- WORK ORDER
Reproduce the listing below exactly, from its first line down to and including the line with "else if s.thermal.state".
________________________________________
-- ==== Sys2Proof/Machine/Cache.lean ====
section
/-! DEFINITION. The Derived Key Cache's commands (04): PREFETCH, PURGE and PREFETCH_EXPIRY. -/

namespace Sys2Proof.Machine

/-! ### PREFETCH (R68, R69) -/

/-- The derivations of a prefetch job, each when its entry is missing, AUTH first (R69). -/
def prefetchOperations (generation : Generation) (auth : Binding) (sealKey : Binding × Generation) (authHit sealHit : Bool) :
    List Operation :=
  (if authHit then [] else [.derive .auth generation auth.slot auth.epoch])
    ++ (if sealHit then [] else [.derive .seal sealKey.2 sealKey.1.slot sealKey.1.epoch])

/-- The lookups of a PREFETCH move each entry found to place 1, AUTH first and SEAL second (R58, R68). -/
def State.prefetchLookups (s : State) (issuer : Issuer) (serial : Serial) (generation sealGeneration : Generation) : State :=
  (s.touch issuer serial generation .auth).touch issuer serial sealGeneration .seal

/-- Steps 2 to 4 of R68, for a PREFETCH whose slots have resolved. -/
def State.prefetchResolved (s : State) (issuer : Issuer) (serial : Serial) (generation : Generation) (auth : Binding)
    (sealKey : Binding × Generation) : State × Answer :=
  let authHit := cacheHit s.cache issuer serial generation .auth
  let sealHit := cacheHit s.cache issuer serial sealKey.2 .seal
  let looked := s.prefetchLookups issuer serial generation sealKey.2
  let operations := prefetchOperations generation auth sealKey authHit sealHit
  if (authHit && sealHit) = true then (looked, .prefetched .cached)
  else if s.thermal.state = .suspended ∨ 15 ≤ prefetchJobs s.jobs then (looked, .prefetched .dropped)
  else ((looked.place (.prefetch issuer serial) operations s.nowMs).arbitrate, .prefetched (.queued operations.length))

/-- The Derived Key Cache's event for a PREFETCH (R68). -/
def ownPrefetch (issuer : Issuer) (serial : Serial) (generation : Generation) (s : State) : State × Answer :=
  if s.service ≠ .serviceOn then (s, .refuse .notInService)
  else if issuerValid issuer = false then (s, .refuse (.badField 0 0))
  else
    match resolveAuth s.slots issuer generation s.nowSeconds with
    | .error r => (s, .prefetched (.noKey .auth r))
    | .ok auth =>
      match resolveSeal s.slots issuer generation s.nowSeconds with
      | .error r => (s, .prefetched (.noKey .seal r))
      | .ok sealKey => s.prefetchResolved issuer serial generation auth sealKey

/-- PREFETCH (R68). -/
def execPrefetch (issuer : Issuer) (serial : Serial) (generation : Generation) (s : State) :
    Host.Outcome State Fault Refusal :=
  request (.prefetch issuer serial generation) (ownPrefetch issuer serial generation) s

/-! ### PURGE (R66) -/

/-- Whether a PURGE finds an entry: a live entry of its issuer with a serial in its range (R66). -/
def CacheEntry.purgeable (issuer : Issuer) (base : Serial) (exponent : Nat) (e : CacheEntry) : Bool :=
  decide (e.issuer = issuer) && inRange base exponent e.serial && e.doom.isNone

/-- What a PURGE leaves of an entry (R66). -/
def CacheEntry.purged (issuer : Issuer) (base : Serial) (exponent : Nat) (e : CacheEntry) : Option CacheEntry :=
  if e.purgeable issuer base exponent = true then
    (if e.pin.isSome then some { e with doom := some .purged } else none)
  else some e

/-- The Derived Key Cache's event for a PURGE (R66). -/
def ownPurge (issuer : Issuer) (base : Serial) (exponent : Byte) (s : State) : State × Answer :=
  let e := exponentTaken exponent
  if issuerValid issuer = false then (s, .refuse (.badField 0 0))
  else
    (s.setCache (s.cache.filterMap (CacheEntry.purged issuer base e)),
      .purged e (rangeFirst base e)
        (s.cache.countP fun x => x.purgeable issuer base e && x.pin.isNone)
        (s.cache.countP fun x => x.purgeable issuer base e && x.pin.isSome))

/-- PURGE (R66). -/
def execPurge (issuer : Issuer) (base : Serial) (exponent : Byte) (s : State) : Host.Outcome State Fault Refusal :=
  request (.purge issuer base exponent) (ownPurge issuer base exponent) s

/-! ### PREFETCH_EXPIRY (R70) -/

/-- Whether a job is the prefetch job of an enqueue sequence, not started and due to expire (R70). -/
def State.expires (s : State) (sequence : Nat) (j : Job) : Bool :=
  decide (j.sequence = sequence) && j.work.isPrefetch && !j.started && s.due (j.time + 1000)

/-- PREFETCH_EXPIRY (R70). -/
def execPrefetchExpiry (sequence : Nat) (s : State) : Host.Outcome State Fault Refusal :=
  event (fun s => s.cancelJobs (s.expires sequence)) s

end Sys2Proof.Machine
end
________________________________________
- ANSWER BELOW
-- ==== Sys2Proof/Machine/Cache.lean ====
section
/-! DEFINITION. The Derived Key Cache's commands (04): PREFETCH, PURGE and PREFETCH_EXPIRY. -/

namespace Sys2Proof.Machine

/-! ### PREFETCH (R68, R69) -/

/-- The derivations of a prefetch job, each when its entry is missing, AUTH first (R69). -/
def prefetchOperations (generation : Generation) (auth : Binding) (sealKey : Binding × Generation) (authHit sealHit : Bool) :
    List Operation :=
  (if authHit then [] else [.derive .auth generation auth.slot auth.epoch])
    ++ (if sealHit then [] else [.derive .seal sealKey.2 sealKey.1.slot sealKey.1.epoch])

/-- The lookups of a PREFETCH move each entry found to place 1, AUTH first and SEAL second (R58, R68). -/
def State.prefetchLookups (s : State) (issuer : Issuer) (serial : Serial) (generation sealGeneration : Generation) : State :=
  (s.touch issuer serial generation .auth).touch issuer serial sealGeneration .seal

/-- Steps 2 to 4 of R68, for a PREFETCH whose slots have resolved. -/
def State.prefetchResolved (s : State) (issuer : Issuer) (serial : Serial) (generation : Generation) (auth : Binding)
    (sealKey : Binding × Generation) : State × Answer :=
  let authHit := cacheHit s.cache issuer serial generation .auth
  let sealHit := cacheHit s.cache issuer serial sealKey.2 .seal
  let looked := s.prefetchLookups issuer serial generation sealKey.2
  let operations := prefetchOperations generation auth sealKey authHit sealHit
  if (authHit && sealHit) = true then (looked, .prefetched .cached)
  else if s.thermal.state = .suspended ∨ 15 ≤ prefetchJobs s.jobs then (looked, .prefetched .dropped)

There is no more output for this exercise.